All the DFT calculations were performed using the generalized gradient approximation of the Perdew-Burke-Ernzerhof functional within the Vienna Ab Initio Simulation Package 6.1 (VASP)³⁵. The core-valence interaction was represented by the projector augmented wave approach³⁶, and the energy cutoff for the plane wave was set to 400 eV. The Brillouin zone integration was sampled with Monkhorst mesh of 2 × 2 × 1 for all the geometry optimizations. The energy and force riteria for electron density convergence were set to 10^–4 eV and 0.05 eV Å^–1, respectively. MoS₂ monolayers of both 1 T and 2H phases were built with 16 Mo atoms and 32 S atoms. PDDA was represented by its monomeric repeating unit (MDDA). After optimizing the interaction configurations, the binding energies between MDDA/MDDA, MDDA/2H-MoS₂, and MDDA/1T-MoS₂ in a one-on-one mode was calculated. Furthermore, the interaction energies between MDDA/1T-MoS₂ in a one-between-two mode was calculated, where MDDA is positioned between two parallel 1T-MoS₂ monolayers with adjustable interlayer d-spacing from 20 to 10 Å. Taking the MDDA/1T-MoS₂ system as an example, the binding energy was calculated using Eq. (1),

$$\Delta E= E\,\left(1{\mbox{T}}{\mbox{-}}{\mbox{Mo}}{{\mbox{S}}}_{2}/{{\mbox{H}}}_{2}{\mbox{O}}/{\mbox{MDDA}}/{{\mbox{H}}}_{2}{\mbox{O}}\right)\\ -E\,\left(1{\mbox{T}}{\mbox{-}}{\mbox{Mo}}{{\mbox{S}}}_{2}/{{\mbox{H}}}_{2}{\mbox{O}}\right)-E\,\left({\mbox{MDDA}}/{{\mbox{H}}}_{2}{\mbox{O}}\right)$$

(1)

where E (1T-MoS₂/H₂O/MDDA/H₂O) represents the total energy of a combined system of a 1T-MoS₂ monolayer and an MDDA molecule in water, whereas E (1T-MoS₂/H₂O) and E (MDDA/H₂O) represents the energy of a 1T-MoS₂ monolayer and an MDDA molecule in water, respectively. Moreover, the Bader charge analysis was conducted for the MDDA/1T-MoS₂ system in the one-between-two mode at a fixed interlayer d-spacing of 10 Å.

Evaluation of separation performance

Separation performance of prepared MoS₂ membranes and benchmark commercial nanofiltration membranes (e.g., NF270 and NF90) was evaluated using a laboratory-made crossflow filtration system with an effective filtration area of 2.5 cm². The testing was conducted under applied pressure of 4 bar at room temperature with a crossflow rate of 80 L h^–1. Aqueous solutions of MgCl₂, MgSO₄, NaCl, or Na₂SO₄ (1 mg mL^–1, without pH adjustment) and simulated acidic wastewater containing MnCl₂, NiCl₂, CoCl₂, CuCl₂, or CrCl₃ (0.1 mg mL^–1, pH = 2) were used as the feed solution.
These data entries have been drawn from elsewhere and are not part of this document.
/-- The device with that caravan, changed as a test wants it. -/
def running (c : Caravan → Caravan) (q : Quire → Quire) (f : Eng → Eng) : State :=
  linkedWith fun e => f { e with
    nextTask := 2, tasks := [kernelTask]
    quires := [(0, q { Quire.idle with caravans := [c caravan0], gaths := [gath0] })] }

def plain : State := running id id id

/-- A state with an instruction word at its kernel's first address, and one with a word pair. -/
def coded (cls op : Nat) (w : BaseW) (s : State) : State := ⟨[], (Act.bytes 0 (leBytes 8 (baseWord cls op w))).run s.d⟩
def codedL (cls op : Nat) (w : LongW) (s : State) : State := ⟨[], (Act.bytes 0 (leBytes 16 (longWord cls op w))).run s.d⟩

/-- The context in which an instruction at the first address issues. -/
def ctx (s : State) (w : BaseW) : Ctx :=
  let c := (s.d.caravan 0 0).getD caravan0
  { n := 0, slot := 0, pc := 0, now := s.d.now, task := kernelTask, g := gath0, c := c
    path := c.path 0, exec := c.guarded w.guard (c.path 0), w := w }

/-- A word of general registers, one with an immediate, and one with a uniform address. -/
def regsW (dst a b c mod : Nat) : BaseW :=
  { guard := 0, dst := dst, a := a, b := b, c := c, mod := mod, immEn := false, imm := 0 }
def immW (dst a mod imm : Nat) : BaseW :=
  { guard := 0, dst := dst, a := a, b := 0, c := 0, mod := mod, immEn := true, imm := imm }

/-- An instruction at the first address of its kernel issues. -/
def issuing (cls op : Nat) (w : BaseW) (s : State) : Bool :=
  decide (IssuesAll (coded cls op w s).d ⟨0, 0, 0⟩ cls op w (ctx (coded cls op w s) w))

abbrev At (cls op : Nat) (w : BaseW) (s : State) : Prop := issuing cls op w s = true

theorem issues_at {cls op : Nat} {w : BaseW} {s : State} (h : At cls op w s) :
    Issues (coded cls op w s).d ⟨0, 0, 0⟩ cls op w (ctx (coded cls op w s) w) := issues_of (of_decide_eq_true h)

/-- Every shape of the ALU, FPU, CVT and CTRL classes issues: in general, uniform and predicate registers, in the last general
register, with an immediate, and with gz. -/
theorem wit_issues : ∀ k ∈ [(0, 0, regsW 63 0x100 0 0 0), (0, 0, regsW 0xFF 0xFF 0 0 0), (0, 2, immW 0x13F 0x180 0 0x3FFFF),
      (0, 5, regsW 5 5 0x140 0 1), (0, 6, regsW 1 2 3 4 0), (0, 1, immW 7 0 0 0xFFFF), (0, 0xE, regsW 0x147 1 2 0 0x1B),
      (0, 0xF, regsW 0x140 0x141 0x142 0 8), (0, 0x13, regsW 1 2 3 0 0), (0, 0x14, regsW 1 2 0 0 0),
      (1, 0, regsW 1 2 3 0 1), (1, 1, regsW 1 2 3 4 10), (1, 2, regsW 1 2 3 4 8), (1, 2, regsW 1 2 3 4 2),
      (1, 3, regsW 1 2 3 0 8), (1, 8, regsW 1 2 0 0 0), (2, 0, regsW 1 2 0 0 0x188), (2, 0, regsW 1 2 0 3 0x288),
      (3, 0, immW 0 1 4 0x20000), (3, 1, regsW 0 1 2 0 4), (3, 2, regsW 0 0 0 0 0), (3, 3, regsW 0 0 0 0 0)],
    At k.1 k.2.1 k.2.2 plain := by decide +kernel

theorem wit_issues_add : Issues (coded 0 2 (immW 0x13F 0x180 0 0x3FFFF) plain).d ⟨0, 0, 0⟩ 0 2 (immW 0x13F 0x180 0 0x3FFFF)
    (ctx (coded 0 2 (immW 0x13F 0x180 0 0x3FFFF) plain) (immW 0x13F 0x180 0 0x3FFFF)) := issues_at (by decide +kernel)

/-- A load of 4 bytes from the leaf, and loads of 16 bytes from the last bytes of partition 0, whose line the folio's cache
holds or does not. -/
def leafLd : BaseW := { regsW 4 0xFF 1 0 8 with dst := 4 }
def lastBytes (folios : Nat) : State := running (fun c => { c with u := [(2, BitVec.ofNat 32 (824633720816 % 2 ^ 32)), (3, BitVec.ofNat 32 (824633720816 / 2 ^ 32))] })
  id fun e => { e with dune := { e.dune with folios := [⟨lineKey 0 824633720816, none, folios⟩] } }
def atEnd : State := lastBytes 1
def duneLd : BaseW := immW 4 0x102 0x11 0

theorem wit_ld_leaf : let s := coded 4 0 leafLd plain
    At 4 0 leafLd plain ∧ field leafLd.mod 0 2 = 0 ∧
    (∀ l ∈ (ctx s leafLd).exec, (ctx s leafLd).addr l % memBytes leafLd = 0) ∧
    ∀ l ∈ (ctx s leafLd).exec, (s.d.leafAt 0 (ctx s leafLd).g ((ctx s leafLd).addr l) (memBytes leafLd)
      (s.d.cluster 0)).isSome = true := by decide +kernel

theorem wit_ld_memory : let s := coded 4 0 duneLd atEnd
    At 4 0 duneLd atEnd ∧ field duneLd.mod 0 2 = 1 ∧ field duneLd.mod 2 3 = 4 ∧ (ctx s duneLd).exec ≠ [] ∧
    s.d.taskView 1 = none ∧
    (∀ l ∈ (ctx s duneLd).exec, (ctx s duneLd).addr l % memBytes duneLd = 0 ∧
      s.d.inMemory 0 ((ctx s duneLd).addr l) (memBytes duneLd) = true ∧
      s.d.folioHolds none (folioOf 0) (lineKey 0 ((ctx s duneLd).addr l)) = true ∧
      s.d.poisoned 0 none ((ctx s duneLd).addr l) (memBytes duneLd) = false) := by decide +kernel
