-- ==== Sys2Proof/Syntax.lean ====
section
/-! DEFINITION. The commands of the block: one constructor of `Instr` per row of spec/opcode_table.json, with the
row's operands. The block takes commands from outside (register accesses, packets and messages on its ports, queue
entries its queues have fetched, wick instructions its wicks reach, events of its links, timers and pins). -/
namespace Sys2Proof

/-- Who issues a register access (17 R473, R474): the physical function, virtual function `n`, or the Lamplighter
with one of its ten banks (0 its firmware, 1 the serial session, 2 to 9 the Ethernet sessions). -/
inductive RegSrc where
  | pf
  | vf (n : Nat)
  | lmp (bank : Nat)
deriving DecidableEq, Repr

/-- A data packet: the header fields of 05 R126 and the payload bytes. `rsvd` says that a reserved bit is not 0. -/
structure Packet where
  opc     : BitVec 4
  cls     : BitVec 3
  dl      : Bool
  dst     : BitVec 10
  src     : BitVec 10
  part    : BitVec 6
  epoch   : BitVec 8
  len     : BitVec 8
  ekind   : BitVec 2
  eidx    : BitVec 12
  seq     : W32
  ctx     : BitVec 20
  status  : Status
  xl      : Bool
  nocomb  : Bool
  jc      : Bool
  addr    : BitVec 57
  coh     : Bool
  mir     : Bool
  key     : BitVec 12
  cen     : Bool
  cunit   : Bool
  counter : BitVec 17
  arg     : W32
  rsvd    : Bool
  payload : List Byte
deriving DecidableEq, Repr

/-- A control message (05 R131): the header, and bytes 8 to 31 as one 192-bit word (byte 8 in bits [7:0]). -/
structure CtlMsg where
  ctype : BitVec 4
  tag   : BitVec 8
  dst   : BitVec 10
  src   : BitVec 10
  part  : BitVec 6
  epoch : BitVec 8
  cseq  : W16
  rsvd  : Bool
  body  : BitVec 192
deriving DecidableEq, Repr

/-- How the host answers the controller's accesses to host memory in a command (03 R90). -/
inductive HostCpl where
  | ok | denied | abort | poisoned
deriving DecidableEq, Repr

/-- An engine of this controller (05 R126, R167): a wick, a channel of a sconce mover, a copy engine, the work
engine, or a whole sconce where a rule names one. -/
inductive Engine where
  | wick (w : Nat)
  | mover (sc : Nat) (ch : Nat)
  | copy (n : Nat)
  | work
  | sconce (sc : Nat)
deriving DecidableEq, Repr

/-- Who waits on a counter (06 R172): a wick's CWAIT, a plan's gate, a queue's COUNTER_WAIT. -/
inductive Waiter where
  | wick (w : Nat)
  | gate (h : Nat)
  | queue (q : Nat) (tag : W32)
deriving DecidableEq, Repr

/-- A memory target (05 R149): a sconce's stacked-DRAM controller, a capacity group or a flash group. -/
inductive Target where
  | sconce (sc : Nat)
  | cap (g : Nat)
  | flash (g : Nat)
deriving DecidableEq, Repr

/-- What a lane's FEC decoder makes of one codeword (04 R98, R99): corrected with its 20-bit lane header, the
symbols corrected and the payload cells taken, or discarded whole with the cells lost per sub-class. -/
inductive Codeword where
  | good (header : BitVec 20) (symbols : Nat) (cells : List W16)
  | bad
deriving DecidableEq, Repr

/-- Why a channel or die is due for retraining (16 R454, R455). -/
inductive RetrainWhy where
  | temperature (now : W16)
  | corrections (symbols : Nat)
deriving DecidableEq, Repr

/-- What a cold boot finds in the parts outside the model's control (16 R444, R445, R448): which firmware slots
verify, whether the factory blob verifies, capacity training and flash metadata, dies that fail training, physical
wicks the screen fails, and the flash scan's free blocks and wear. -/
structure BootScan where
  slotAOk    : Bool
  slotBOk    : Bool
  blobOk     : Bool
  capOk      : Bool
  flashBad   : BitVec 32
  badDies    : BitVec 8
  screenFail : List (Nat × Nat)
  flashFree  : W32
  flashWear  : Byte
  durationMs : W32
deriving DecidableEq, Repr

/-- A Lerter session (18 R504, 19 R527): the serial line, or slot `i` (0 to 3) of Ethernet port `port`. -/
inductive MonSess where
  | serial
  | eth (port : Nat) (i : Nat)
deriving DecidableEq, Repr

/-- A Lerter command line (18 R507). -/
inductive MonCmd where
  | help | stat | fblob | emberList | lock
  | rd (off : Nat) (n : Nat)
  | wr (off : Nat) (v : W64)
  | ering (seq : W32) (n : Nat)
  | reset (level : Nat) (target : Nat)
  | emberRead (slot : Nat) (off : Nat) (n : Nat)
  | emberErase (slot : Nat)
  | spird (off : Nat) (n : Nat)
  | sard (sa : W64) (n : Nat)
  | chal (level : Nat)
  | ans (i : Nat) (h : W512)
deriving DecidableEq, Repr

/-- A DOE mailbox request (13 R359): SPDM 1.3 attestation over a challenge, or IDE_KM key programming of an IDE
stream (stream 0 is the link stream, 1 to 8 the selective streams). -/
inductive DoeReq where
  | spdm (challenge : List Byte)
  | ideKeyProg (stream : Nat) (key : BitVec 256)
  | ideKeyGo (stream : Nat)
  | ideKeyStop (stream : Nat)
deriving DecidableEq, Repr
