-- ==== Sys2Proof/Machine/Sync.lean ====
section
/-! DEFINITION. Arrival counters and semaphores: owners, additions, takes (06 R170 to R177; 14 R388). -/
namespace Sys2Proof.Machine

/-! ### Owners (14 R388: partition 0 unless granted) -/

def counterOwner (s : State) (k : Nat) : BitVec 6 := tget 0 s.work.cntOwner (k / 1024)
def semOwner (s : State) (k : Nat) : BitVec 6 := tget 0 s.work.semOwner (k / 256)
def sconceOwner (s : State) (sc : Nat) : BitVec 6 := tget 0 s.work.sconceOwner sc
def reservoirOwner (s : State) (a : Nat) : BitVec 6 := tget 0 s.work.rsvOwner (a / 2 ^ 20)

/-- Every MiB that `[a, a + n)` of the Reservoir touches belongs to the partition. -/
def reservoirOwned (s : State) (p : BitVec 6) (a n : Nat) : Bool :=
  (List.range ((a + n - 1) / 2 ^ 20 - a / 2 ^ 20 + 1)).all (fun i => reservoirOwner s (a + i * 2 ^ 20) == p)

/-! ### Counters -/

def hubGet (s : State) (k : Nat) : W64 := tget 0 s.sync.hub k
def localKey (sc n : Nat) : Nat := 1024 * sc + n
def localGet (s : State) (sc n : Nat) : W64 := tget 0 s.sync.local_ (localKey sc n)

def hubSet (s : State) (k : Nat) (v : W64) : State := s.setSync (fun y => { y with hub := tput y.hub k v })
def localSet (s : State) (sc n : Nat) (v : W64) : State :=
  s.setSync (fun y => { y with local_ := tput y.local_ (localKey sc n) v })

/-- Adds to a hub counter modulo 2^64 (R171); SYNC.CNT_ADDS counts the addition. -/
def hubAdd (s : State) (k : Nat) (v : W64) : State := bump (hubSet s k (hubGet s k + v)) (rk pSYNC 0x118) 48 1

/-- Adds to a local counter of a sconce. -/
def localAdd (s : State) (sc n : Nat) (v : W64) : State :=
  bump (localSet s sc n (localGet s sc n + v)) (rk pSYNC 0x118) 48 1

/-- A SYNC access to a counter or semaphore that its partition does not own (R173). -/
def ownerFault (s : State) (part : BitVec 6) (agent : Option (BitVec 10)) (id : Nat) : State :=
  logErr s pSYNC 0 { status := stPerm, part := some part, agent := agent, info := id }

/-! ### Semaphores (R174) -/

def semGet (s : State) (k : Nat) : W64 := tget 0 s.sync.sems k
def semSet (s : State) (k : Nat) (v : W64) : State := s.setSync (fun y => { y with sems := tput y.sems k v })

/-- A collective group's hub counters on this controller (12 R347). -/
def Group.owns (g : Group) (me : BitVec 10) (k : Nat) : Bool :=
  g.members.any (fun m => m.agent == me && decide (m.first.toNat ≤ k ∧ k < m.first.toNat + m.count.toNat))

/-- The aborted group that owns a hub counter, if any (12 R350). -/
def abortedGroup (s : State) (k : Nat) : Option Group :=
  s.sync.groups.find? (fun g => g.aborted && g.owns s.xbar.agentId k)

end Sys2Proof.Machine
end

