/-- Adds 1 to a pin count under the pin quota of the block's tier (R51). -/
def pinBlock (s : State) (b : Nat) : Status × State :=
  let e := blockGet s b
  let t := tierOf e.loc
  let p := blockPart s b
  if e.pins = 255 then (stQuota, s)
  else if e.pins = 0 ∧ pinQuota s p t ≠ 0 ∧ pinQuota s p t * 16384 ≤ pinnedIn s p t then (stQuota, s)
  else (0, blockSet s b (fun e => { e with pins := e.pins + 1 }))

/-- A move of an advice command ends: a PIN (rank 1) counts its pin. -/
def tellAdvice (s : State) (rank b : Nat) (st : Status) (q : Nat) (tag : W32) : State :=
  if st = 0 ∧ rank = 1 then let (st, s) := pinBlock s b; adviceDone s q tag b st else adviceDone s q tag b st

/-- Everyone who waits on a move is told how it ended. -/
def tellMove (s : State) (m : Move) (st : Status) : State :=
  let s := match m.why with
    | .advice q tag => tellAdvice s m.rank m.block st q tag
    | _ => s
  m.joined.foldl (fun s e => tellAdvice s m.rank m.block st e.1 e.2) s

def dropMove (s : State) (b : Nat) : State :=
  s.setStore (fun st => { st with moves := st.moves.filter (fun m => m.block != b) })

/-- A pending move gives way to one of higher rank, before its flip (R52). -/
def cancelMove (s : State) (m : Move) : State :=
  let s := tellMove (dropMove s m.block) m stBusy
  if m.why = .policy then s else bumpBusy s

/-- A block already where a request wants it. -/
def isThere (l : Loc) (tier : Nat) (wick : Option Nat) : Bool :=
  tierOf l == tier && (match wick, l with
    | some w, .stacked v _ => w == v
    | _, _ => true)

/-- A requested move against what is pending (R52): none while it is pending, or its status at once. -/
def requestMove (s : State) (b tier : Nat) (wick : Option Nat) (rank : Nat) (why : MoveWhy) : Option Status × State :=
  let e := blockGet s b
  let busy (s : State) : Option Status × State := (some stBusy, if why = .policy then s else bumpBusy s)
  if e.lost then (some stLost, s)
  else if e.forfeit then (some stForfeit, s)
  else if e.pins != 0 && rank != 1 && !isThere e.loc tier wick then busy s
  else
    match pendingMove s b with
    | none => if isThere e.loc tier wick then (some stOK, s) else startMove s b tier wick rank why
    | some m =>
      let up := decide (tier < tierOf e.loc)
      let mup := decide (tierOf m.dst < tierOf e.loc)
      if m.flipped then
        if why = .policy then (some stBusy, s)
        else (none, s.setStore (fun st => { st with moveWait := st.moveWait ++
          [newMove s b (if tier = 0 then .stacked 0 0 else if tier = 1 then .capacity 0 0 else .flash none) wick rank
            why] }))
      else if rank < m.rank then startMove (cancelMove s m) b tier wick rank why
      else if m.rank < rank then busy s
      else if up != mup then if up then startMove (cancelMove s m) b tier wick rank why else busy s
      else if tierOf m.dst = tier ∧ m.wick = wick then
        (none, s.setStore (fun st => { st with moves := st.moves.map (fun n =>
          if n.block = b then { n with joined := match why with
            | .advice q tag => n.joined ++ [(q, tag)]
            | _ => n.joined } else n) }))
      else busy s
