/-- Stages 5 and 6: the key engine and the tier. `have_` names lines that need no read of the tier. -/
def tierStatus (s : State) (p : Packet) (off : Nat) (have_ : List Nat) : Status :=
  let n := packetBytes p
  if !keyOk s p.key p.part then stKey
  else if (targetsOf s off n).any (targetLost s) then stUncorr
  else if !wholeLine p && (linesOf off n).any (fun l => lineBad s l && !have_.contains l) then stUncorr
  else 0

/-- The status of stages 4 to 6 for a request at a home offset (R24), OK if it may be applied. -/
def stageStatus (s : State) (p : Packet) (off : Nat) : Status :=
  firstBad [lookupStatus s p off, tierStatus s p off []]

/-- Records the failure of a stage (R16, R154) with the error bit that its rule names. -/
def logStageWith (s : State) (f : Fail) (off : Nat) (t : Target) (st : Status) : State :=
  if st = stKey then logErr s pKEY 1 f
  else if st = stRevoked then logErr s pWORK 2 f
  else if st = stForfeit then bump (logRecord s pDIR f) (rk pDIR 0x190) 32 1
  else if st = stUncorr then logRecord s (targetPage t off) { f with island := some (islandOf t) }
  else logRecord s pXBAR f

def logStage (s : State) (p : Packet) (off : Nat) (t : Target) (st : Status) : State :=
  logStageWith s (packetFail p st) off t st

/-! ### Arithmetic at memory (07 R213; 12 R333, R336) -/

/-- Element size of an ACCUMULATE format. -/
def accSize (f : Nat) : Nat := if f = 0 ∨ f = 3 then 4 else if f = 4 then 8 else 2

/-- The exact or FP32 sum of a group's operands for one element (R151). -/
def groupSum (f : Nat) (xs : List Nat) : FVal :=
  match xs with
  | [] => .fin false 0 0
  | [x] => widenFrom f x
  | x :: r => f32 (r.foldl (fun a y => (f32Add a (f32Code (widenFrom f y))).1) (f32Code (widenFrom f x)))

/-- One element of an accumulate: memory element, operands, rounding. -/
def accElem (f : Nat) (r : Rnd) (m : Nat) (xs : List Nat) : Nat :=
  if f < 3 then (narrowTo f r false (fadd (widenFrom f m) (groupSum f xs))).1
  else (m + xs.sum) % 2 ^ (8 * accSize f)

/-- A whole accumulate group: the new bytes and the generator after it. -/
def accApply (arg : Nat) (g : W32) (mem : List Byte) (ops : List (List Byte)) : List Byte × W32 :=
  let f := arg % 16
  let n := accSize f
  (List.range (mem.length / n)).foldl (fun (acc : List Byte × W32) i =>
    let (r, g) := genRnd (bit arg 4) acc.2
    let e := accElem f r (leNat (slice mem (n * i) n)) (ops.map (fun o => leNat (slice o (n * i) n)))
    (acc.1 ++ leBytes n e, g)) ([], g)

/-- A pair of 2 B halves through a function. -/
def halves (f : Nat → Nat → Nat) (a b : Nat) : Nat :=
  f (a % 65536) (b % 65536) + 65536 * f (a / 65536 % 65536) (b / 65536 % 65536)

/-- The element format (02 R60) of a floating atomic's format. -/
def atomFmt (fmt : Nat) : Nat := fmt - 2

/-- The code of a value in a floating format, its overflow to an infinity. -/
def fcode (fmt : Nat) (v : FVal) : Nat := (narrowTo fmt .rne false v).1

/-- One atomic (R336): the new value from the old one, the operand and the swap value. -/
def atomicNew (arg old x swap : Nat) : Nat :=
  let op := arg % 4
  let w := 32 * 2 ^ (arg / 4 % 4)
  let fmt := arg / 16 % 8
  let f2 (g : FVal → FVal → FVal) (a b : Nat) : Nat :=
    let h := atomFmt fmt
    let one (a b : Nat) : Nat := fcode h (g (widenFrom h a) (widenFrom h b))
    if fmt = 2 then one a b else halves one a b
  match op with
  | 0 => if fmt < 2 then (old + x) % 2 ^ w else f2 fadd old x
  | 1 => if fmt = 0 then min old x else if fmt = 1 then (if sval w x < sval w old then x else old) else f2 fmin old x
  | 2 => if fmt = 0 then max old x else if fmt = 1 then (if sval w old < sval w x then x else old) else f2 fmax old x
  | _ => if old = x then swap else old

/-- The floating ADD of a combined group: the FP32 sums of the operands before each member and of all (R151). -/
def fpPrefix (h : Nat) (xs : List Nat) : List Nat :=
  (xs.foldl (fun (acc : List Nat × Nat) x =>
    let t := (f32Add acc.2 (f32Code (widenFrom h x))).1
    (acc.1 ++ [t], t)) ([0], 0)).1

/-- What each member of an atomic group receives, and the value left (R151). -/
def atomicGroup (arg old : Nat) (xs : List (Nat × Nat)) : List Nat × Nat :=
  let fmt := arg / 16 % 8
  let ops := xs.map (·.1)
  if arg % 4 = 0 ∧ 2 ≤ fmt ∧ 1 < xs.length then
    let h := atomFmt fmt
    let one (v : Nat) (ps : List Nat) : List Nat :=
      v :: (ps.tail.map (fun t => fcode h (fadd (widenFrom h v) (f32 t))))
    let vals := if fmt = 2 then one old (fpPrefix h ops)
      else List.zipWith (fun a b => a + 65536 * b)
        (one (old % 65536) (fpPrefix h (ops.map (· % 65536))))
        (one (old / 65536) (fpPrefix h (ops.map (· / 65536))))
    (vals.take xs.length, vals.getD xs.length old)
  else
    xs.foldl (fun (acc : List Nat × Nat) x => (acc.1 ++ [acc.2], atomicNew arg acc.2 x.1 x.2)) ([], old)

/-! ### The tier's data -/

/-- Key of an accumulate path's generator (07 R208). -/
def genKey : Target → Nat
  | .sconce n => 64 + n
  | .cap g => 128 + g
  | .flash g => 136 + g
def genGet (s : State) (k : Nat) : W32 := tget 1 s.work.engGen k
def genSet (s : State) (k : Nat) (g : W32) : State := s.setWork (fun w => { w with engGen := tput w.engGen k g })

/-- A line's forfeit entry clears when a WRITE replaces the whole line (13 R382). -/
def clearForfeits (s : State) (ls : List Nat) : State :=
  if s.dir.forfeits.any ls.contains then
    s.setDir (fun d => { d with forfeits := d.forfeits.filter (fun l => !ls.contains l) }) else s

/-- The mask of a WRITE_MASKED as booleans. -/
def maskOf (p : Packet) : List Bool :=
  let m := leNat (slice p.payload 64 8)
  (List.range 64).map (fun i => bit m i)

/-- Applies a group of one kind at a home offset: what each member receives, and the state after it. -/
def applyData (s : State) (t : Target) (ps : List Packet) (off : Nat) : List (List Byte) × State :=
  match ps with
  | [] => ([], s)
  | p :: _ =>
    let n := packetBytes p
    match p.opc.toNat with
    | 0x0 => (ps.map (fun _ => homeBytes s p.key off n), s)
    | 0x1 => (ps.map (fun _ => []), clearForfeits (homeWrite s p.key off p.payload) (linesOf off n))
    | 0x2 => (ps.map (fun _ => []), lineMerge s p.key (off / 64) p.payload (maskOf p))
    | 0x3 =>
      let (new, g) := accApply p.arg.toNat (genGet s (genKey t)) (homeBytes s p.key off n) (ps.map (·.payload))
      let s := homeWrite s p.key off new
      (ps.map (fun _ => []), if bit p.arg.toNat 4 then genSet s (genKey t) g else s)
    | _ =>
      let old := leNat (homeBytes s p.key off n)
      let (rs, new) := atomicGroup p.arg.toNat old (ps.map (fun q =>
        (leNat (slice q.payload 0 n), leNat (slice q.payload 16 n))))
      (rs.map (leBytes n), homeWrite s p.key off (leBytes n new))

/-! ### Completions -/

/-- A packet that this controller sent, naming a counter of a group member, ends badly (12 R348). -/
def noteFault (s : State) (dst : BitVec 10) (part : BitVec 6) (k : Nat) (st : Status) : State :=
  if st = 0 then s
  else
    let gs := s.sync.groups.filter (fun g => !g.aborted && g.part == part && g.owns dst k)
    if gs = [] then s
    else s.setSync (fun y => { y with detected := y.detected ++ gs.map (fun g => (g.part, g.gid, st)) })

/-- MSTAT takes the first failure, then MORE (08 R236). -/
def noteMstat (k : Wick) (st : Status) : Wick :=
  if k.mstat.toNat % 256 = 0 then { k with mstat := k.mstat &&& 0x100 ||| st.setWidth 9 }
  else { k with mstat := k.mstat ||| 0x100 }

/-- The first failure of a wick's packets in order of issue (05 R157). -/
def noteFence (s : State) (w ord : Nat) (st : Status) : State :=
  match tfind s.xbar.fenceBad w with
  | some (o, _) => if ord < o then s.setXbar (fun x => { x with fenceBad := tput x.fenceBad w (ord, st) }) else s
  | none => s.setXbar (fun x => { x with fenceBad := tput x.fenceBad w (ord, st) })

/-- A line that a load read enters the read buffer of 32 lines (06 R165); the oldest leaves (log entry 21). -/
def bufInsert (k : Wick) (line : Nat) (v : W512) : Wick :=
  let rest := k.buf.filter (fun e => e.1 ≠ line)
  { k with buf := (rest ++ [(line, v)]).drop (rest.length + 1 - 32) }

/-- A loaded value extended to 64 bits (08 R231). -/
def extendLoad (size : Nat) (sext : Bool) (v : Nat) : W64 :=
  if sext then BitVec.ofInt 64 (sval (8 * size) v) else BitVec.ofNat 64 v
All the membranes were compacted for 1 h to ensure a steady state before collecting the permeation solution. The water permeance (J, L m^–2 h^–1 bar^–1) was calculated using Eq. (2),

$$J=\frac{V}{A\times t\times \Delta P}$$

(2)

where V (L) is the volume of permeated solution, A (m²) the effective membrane area, t (h) the permeation time, and ΔP (bar) the applied pressure. The salt rejection (R, %) was determined according to Eq. (3),

$$R=\left(1-\frac{{c}_{{\mbox{p}}}}{{c}_{{\mbox{f}}}}\right)\times 100\%$$

(3)

where c_p and c_f are the solute concentrations of the permeate and feed, respectively. The salt concentration of MgCl₂, MgSO₄, NaCl, and Na₂SO₄ was determined by a conductivity metre (DDBJ-350, Shanghai Leici Instrument Company, China), while the accurate metal ion concentration was quantified by inductively coupled plasma optical emission spectrometry (ICP-OES, Optima 7300 DV, PerkinElmer, USA).